I Like Big Buts (and Therefores)

I have a confession that may polarize my readers, but here it is nonetheless: I like South Park. Sure, it’s sometimes vulgar, but I like the social commentary, and the fact that they put out episodes in just a week, so it always feels timely. And some of the simplest and best writing advice I’ve heard comes from a talk the creators, Trey Parker and Matt Stone, did at Tisch School for the Arts at NYU.

It’s been around for a few years, so you may have already seen it, but if not, and if you don’t feel like watching the video, here’s the gist: If your story goes something like “A happened and then B happened and then C happened”, change all of those and thens to buts and therefores. So now your story goes “A happened, but then B happened, therefore C happened.” And that’s a much more engaging story, doncha think?

Beyond the Great Whatever

A while back, I talked about slang and how a little goes a long way. But I’d like to dig a little deeper into one of my personal pet peeves: the use/overuse of whatever.

Whatever is crucial to the teenage language, is it not? It ends sentences. “It’s this old show or whatever”.

It IS a sentence.

“Danica, do you hear me?”

“Whatever.”

And that’s how kids sound. I understand that. But it’s not the only way kids sound. And even the ones who sound like that sometimes don’t sound like that all the time. The thing I find so upsetting about it is that whatever is the end of the line. It’s the period. It’s the conversation ender. And in writing and reading, it’s hard to bounce back from.

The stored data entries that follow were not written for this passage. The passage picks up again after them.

/-! ### Thread.trapReturn -/

@[simp] theorem Thread.uid_trapReturn (t : Thread) : t.trapReturn.uid = t.uid := by simp [Thread.trapReturn]
@[simp] theorem Thread.ctx_trapReturn (t : Thread) : t.trapReturn.ctx = t.ctx := by simp [Thread.trapReturn]
@[simp] theorem Thread.crew_trapReturn (t : Thread) : t.trapReturn.crew = t.crew := by simp [Thread.trapReturn]
@[simp] theorem Thread.ord_trapReturn (t : Thread) : t.trapReturn.ord = t.ord := by simp [Thread.trapReturn]
@[simp] theorem Thread.lid_trapReturn (t : Thread) : t.trapReturn.lid = t.lid := by simp [Thread.trapReturn]
@[simp] theorem Thread.tidx_trapReturn (t : Thread) : t.trapReturn.tidx = t.tidx := by simp [Thread.trapReturn]
@[simp] theorem Thread.lead_trapReturn (t : Thread) : t.trapReturn.lead = t.lead := by simp [Thread.trapReturn]
@[simp] theorem Thread.xfer_trapReturn (t : Thread) : t.trapReturn.xfer = t.xfer := by simp [Thread.trapReturn]
@[simp] theorem Thread.g_trapReturn (t : Thread) : t.trapReturn.g = t.g := by simp [Thread.trapReturn]
@[simp] theorem Thread.empty_trapReturn (t : Thread) : t.trapReturn.empty = t.empty := by simp [Thread.trapReturn]
@[simp] theorem Thread.pending_trapReturn (t : Thread) : t.trapReturn.pending = t.pending := by simp [Thread.trapReturn]
@[simp] theorem Thread.run_trapReturn (t : Thread) : t.trapReturn.run = t.run := by simp [Thread.trapReturn]
@[simp] theorem Thread.held_trapReturn (t : Thread) : t.trapReturn.held = t.held := by simp [Thread.trapReturn]
@[simp] theorem Thread.arriving_trapReturn (t : Thread) : t.trapReturn.arriving = t.arriving := by simp [Thread.trapReturn]
@[simp] theorem Thread.startCheck_trapReturn (t : Thread) : t.trapReturn.startCheck = t.startCheck := by simp [Thread.trapReturn]
@[simp] theorem Thread.async_trapReturn (t : Thread) : t.trapReturn.async = t.async := by simp [Thread.trapReturn]
@[simp] theorem Thread.timerDue_trapReturn (t : Thread) : t.trapReturn.timerDue = t.timerDue := by simp [Thread.trapReturn]
@[simp] theorem Thread.faultSeq_trapReturn (t : Thread) : t.trapReturn.faultSeq = t.faultSeq := by simp [Thread.trapReturn]
@[simp] theorem Thread.walking_trapReturn (t : Thread) : t.trapReturn.walking = t.walking := by simp [Thread.trapReturn]
@[simp] theorem Thread.saveAt_trapReturn (t : Thread) : t.trapReturn.saveAt = t.saveAt := by simp [Thread.trapReturn]
@[simp] theorem Thread.saveTo_trapReturn (t : Thread) : t.trapReturn.saveTo = t.saveTo := by simp [Thread.trapReturn]
@[simp] theorem Thread.forced_trapReturn (t : Thread) : t.trapReturn.forced = t.forced := by simp [Thread.trapReturn]
@[simp] theorem Thread.haltSaved_trapReturn (t : Thread) : t.trapReturn.haltSaved = t.haltSaved := by simp [Thread.trapReturn]
@[simp] theorem Thread.frc_trapReturn (t : Thread) : t.trapReturn.frc = t.frc := by simp [Thread.trapReturn]
@[simp] theorem Thread.lanes_trapReturn (t : Thread) : t.trapReturn.lanes = t.lanes := by simp [Thread.trapReturn]
@[simp] theorem Thread.laneReq_trapReturn (t : Thread) : t.trapReturn.laneReq = t.laneReq := by simp [Thread.trapReturn]
@[simp] theorem Thread.vec_trapReturn (t : Thread) : t.trapReturn.vec = t.vec := by simp [Thread.trapReturn]
@[simp] theorem Thread.vseq_trapReturn (t : Thread) : t.trapReturn.vseq = t.vseq := by simp [Thread.trapReturn]
@[simp] theorem Thread.vq_trapReturn (t : Thread) : t.trapReturn.vq = t.vq := by simp [Thread.trapReturn]
@[simp] theorem Thread.accQuota_trapReturn (t : Thread) : t.trapReturn.accQuota = t.accQuota := by simp [Thread.trapReturn]
@[simp] theorem Thread.acc_trapReturn (t : Thread) : t.trapReturn.acc = t.acc := by simp [Thread.trapReturn]
@[simp] theorem Thread.taskSeq_trapReturn (t : Thread) : t.trapReturn.taskSeq = t.taskSeq := by simp [Thread.trapReturn]
@[simp] theorem Thread.barWait_trapReturn (t : Thread) : t.trapReturn.barWait = t.barWait := by simp [Thread.trapReturn]
@[simp] theorem Thread.drained_trapReturn (t : Thread) : t.trapReturn.drained = t.drained := by simp [Thread.trapReturn]
@[simp] theorem Thread.recSeq_trapReturn (t : Thread) : t.trapReturn.recSeq = t.recSeq := by simp [Thread.trapReturn]
@[simp] theorem Thread.late_trapReturn (t : Thread) : t.trapReturn.late = t.late := by simp [Thread.trapReturn]
@[simp] theorem Thread.latePend_trapReturn (t : Thread) : t.trapReturn.latePend = t.latePend := by simp [Thread.trapReturn]
@[simp] theorem Thread.lateAt_trapReturn (t : Thread) : t.trapReturn.lateAt = t.lateAt := by simp [Thread.trapReturn]
@[simp] theorem Thread.popped_trapReturn (t : Thread) : t.trapReturn.popped = [] := by simp [Thread.trapReturn]
@[simp] theorem Thread.reserved_trapReturn (t : Thread) : t.trapReturn.reserved = [] := by simp [Thread.trapReturn]
@[simp] theorem Thread.walkVa_trapReturn (t : Thread) : t.trapReturn.walkVa = t.walkVa := by simp [Thread.trapReturn]
@[simp] theorem Thread.walkAcc_trapReturn (t : Thread) : t.trapReturn.walkAcc = t.walkAcc := by simp [Thread.trapReturn]
@[simp] theorem Thread.noCode_trapReturn (t : Thread) : t.trapReturn.noCode = none := by simp [Thread.trapReturn]
@[simp] theorem Thread.convoy_trapReturn (t : Thread) : t.trapReturn.convoy = t.convoy := by simp [Thread.trapReturn]
@[simp] theorem Thread.sending_trapReturn (t : Thread) : t.trapReturn.sending = [] := by simp [Thread.trapReturn]

@[simp] theorem Thread.pc_goTo (t : Thread) (p : BitVec 53) (l : List LoopLevel) (b : Bool) : (t.goTo p l b).pc = p := rfl
@[simp] theorem Thread.loops_goTo (t : Thread) (p : BitVec 53) (l : List LoopLevel) (b : Bool) : (t.goTo p l b).loops = l := rfl
@[simp] theorem Thread.landing_goTo (t : Thread) (p : BitVec 53) (l : List LoopLevel) (b : Bool) : (t.goTo p l b).landing = b := rfl
@[simp] theorem Thread.stage_goTo (t : Thread) (p : BitVec 53) (l : List LoopLevel) (b : Bool) : (t.goTo p l b).stage = 0 := rfl
@[simp] theorem Thread.getG_goTo (t : Thread) (p : BitVec 53) (l : List LoopLevel) (b : Bool) (r : Reg) :
    (t.goTo p l b).getG r = t.getG r := rfl
@[simp] theorem Thread.getG_note (t : Thread) (u : Undo) (r : Reg) : (t.note u).getG r = t.getG r := by
  simp [Thread.getG]
@[simp] theorem Thread.getG_setCsr (t : Thread) (n : Nat) (v : Word) (r : Reg) : (t.setCsr n v).getG r = t.getG r := by
  simp [Thread.getG]
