/-- PRI is read back where it stands alone. -/
theorem bits_wordOf_bits_9_0 (w : Word) : bits (wordOf (bits w 9 0)) 9 0 = bits w 9 0 := by
  simp only [bits_9_0, wordOf, BitVec.toNat_ofNat]
  omega

/-- No other supervisor slot is named where BV is 0 or BKP is PRI (R395, assumption 69). -/
theorem otherSupervisor_eq_false {w : Word} (h : w.getLsbD 20 = false ∨ w.toNat / 1024 % 1024 = w.toNat % 1024) :
    otherSupervisor w = false := by
  have hbkp : bits w 19 10 = w.toNat / 1024 % 1024 := rfl
  rw [otherSupervisor, bitOf, hbkp, bits_9_0]
  rcases h with h | h
  · rw [h, Bool.false_and]
  · rw [h, bne_self_eq_false, Bool.and_false]

/-! ### The scrub of a partition's quarter-dies (R422) -/

/-- The quarter-die of a core by its package number, or of an episode core by 1,024 more than its number. -/
def quarterOfUnit (k : Nat) : Nat := if k < 1024 then k / 64 else (k - 1024) / 8

/-- Whether the scrub of a set of quarter-dies takes a core, or an episode core by 1,024 more than its number (R422). -/
def scrubs (qs : BitVec 16) (k : Nat) : Bool := if k < 1024 then inQuarters qs k else qs.getLsbD ((k - 1024) / 8)

theorem scrubs_eq (qs : BitVec 16) (k : Nat) : scrubs qs k = qs.getLsbD (quarterOfUnit k) := by
  unfold scrubs quarterOfUnit
  split <;> rfl

section
variable (s : State) (qs : BitVec 16)

/-- A table of units by their numbers, after the scrub of those that lie in a set of quarter-dies. -/
theorem find?_scrubbed {α : Type} (t : Tab α) (unit : Nat → Nat) (k : Nat) :
    Tab.find? (t.filter fun c => !scrubs qs (unit c.1)) k =
      if qs.getLsbD (quarterOfUnit (unit k)) = true then none else Tab.find? t k := by
  rw [Tab.find?_filter_number t (fun j => !scrubs qs (unit j)), scrubs_eq]
  cases qs.getLsbD (quarterOfUnit (unit k)) <;> rfl

theorem get_scrubbed {α : Type} (d : α) (t : Tab α) (unit : Nat → Nat) (k : Nat) :
    Tab.get d (t.filter fun c => !scrubs qs (unit c.1)) k =
      if qs.getLsbD (quarterOfUnit (unit k)) = true then d else Tab.get d t k := by
  rw [Tab.get, find?_scrubbed]
  split <;> rfl

theorem State.core_scrubQuarters (k : Nat) :
    (s.scrubQuarters qs).core k = if qs.getLsbD (quarterOfUnit k) = true then {} else s.core k :=
  get_scrubbed qs ({} : Core) s.cores (fun j => j) k

theorem State.cluster_scrubQuarters (c : Nat) :
    (s.scrubQuarters qs).cluster c = if qs.getLsbD (quarterOfUnit (16 * c)) = true then {} else s.cluster c :=
  get_scrubbed qs {} s.clusters (16 * ·) c

theorem State.find?_vaults_scrubQuarters (c : Nat) :
    Tab.find? (s.scrubQuarters qs).vaults c = if qs.getLsbD (quarterOfUnit (16 * c)) = true then none else Tab.find? s.vaults c :=
  find?_scrubbed qs s.vaults (16 * ·) c

end

/-! ### What a reset leaves (R422, R423) -/

/-- What a reset leaves of a partition's own registers and tables: its quarter-dies and memory, keys in all 16 slots, its primary
supervisor, and its energy account, full (R422, R430). -/
def Partition.afterReset (x : Partition) : Partition :=
  { quarters := x.quarters, base := x.base, granules := x.granules, built := x.built, homeMap := x.homeMap, keys := 0xFFFF,
    supcore := wordOf (bits x.supcore 9 0), capw := x.capw, bal := (100000 * x.capw.toNat : Nat), accrued := x.accrued }

/-- The thread as which a supervisor starts (R423, assumption 8). -/
def supervisorThread (p : Nat) : Thread := { pc := Config.supervisorEntry p, startCheck := true }

/-- A core with the supervisor loaded in slot 0, its other slots as they were (R423). -/
def Core.withSupervisor (c : Core) (p : Nat) : Core := { c with slots := Tab.set c.slots 0 (supervisorThread p) }

/-- What a reset leaves of an interface: to whom it belongs, and what keeps its packets apart (R422). -/
def Vi.emptied (v : Vi) : Vi :=
  { part := v.part, device := v.device, ctx := v.ctx, key := v.key, lastSeq := v.lastSeq, reply := v.reply }

section
variable (s : State) (p : Nat)

@[simp] theorem State.parts_resetPartition : (s.resetPartition p).parts = Tab.set s.parts p (s.part p).afterReset := rfl
@[simp] theorem State.ctxs_resetPartition : (s.resetPartition p).ctxs = s.ctxs.filter (fun c => c.2.part != p) := rfl
@[simp] theorem State.episodes_resetPartition : (s.resetPartition p).episodes = s.episodes.filter (fun e => e.2.part != p) := rfl
@[simp] theorem State.objs_resetPartition : (s.resetPartition p).objs = s.objs.filter (fun o => o.2.part != p) := rfl
@[simp] theorem State.packets_resetPartition : (s.resetPartition p).packets =
    s.packets.filter (fun q => !((Tab.find? s.ctxs q.ctx).map (fun y => y.part) == some p)) := rfl
@[simp] theorem State.vaults_resetPartition : (s.resetPartition p).vaults = (s.scrubQuarters (s.part p).quarters).vaults := rfl
@[simp] theorem State.cluster_resetPartition (c : Nat) :
    (s.resetPartition p).cluster c = (s.scrubQuarters (s.part p).quarters).cluster c := rfl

I think as adults, that’s how we hear it. A kid whatevers us and the conversation is over. You’d have to pull pretty hard to pry that conversation back open. But that isn’t always how kids talk to each other. And as YA and middle grade writers, it’s our job to give kids a window, not a mirror, to paraphrase something I’ve heard often (and believe completely). And so we have to imagine what comes after the whatever when we’re not present. What does whatever stand for? Write that instead. It will make your characters endlessly more interesting.

Here’s an example.

“Dude, why do you always call me a Herman Munster in that singsong voice?”

“It’s from this thing my dad likes about some old election or whatever.”

Sounds like something a sullen teenager would say. Or even a kind of charming teenager. But that conversation has been shut down. There’s nothing to pick up, no thread to follow. As a writer, you could leave it there, OR you could dig deeper and find out more about your characters.

“Dude, why do you always call me a Herman Munster in that singsong voice?”

“It’s from this old song parody from the Bush-Kerry election when my dad was working as a staffer in the Senate. He sings it all the time. ‘This land is my land, this land is your land. I’m a Texas tiger, you’re a liberal wiener.’ It’s those same guys that made that stupid dancing elf video your aunt sent us all at Christmas. I think This Land was their first video. It’s pretty funny actually.”

This conversation is open. There are lots of places to go, and your characters have interests and we know what they think is funny. It might sound like whatever in real life, but most of you are writing fiction, so your characters can be as open and non-sullen as you want. And interesting characters and open conversations are more likely to make it out of my inbox than even the most realistic mirroring of teen-talk. Or whatever.

PS That video still exists and I still think it’s funny.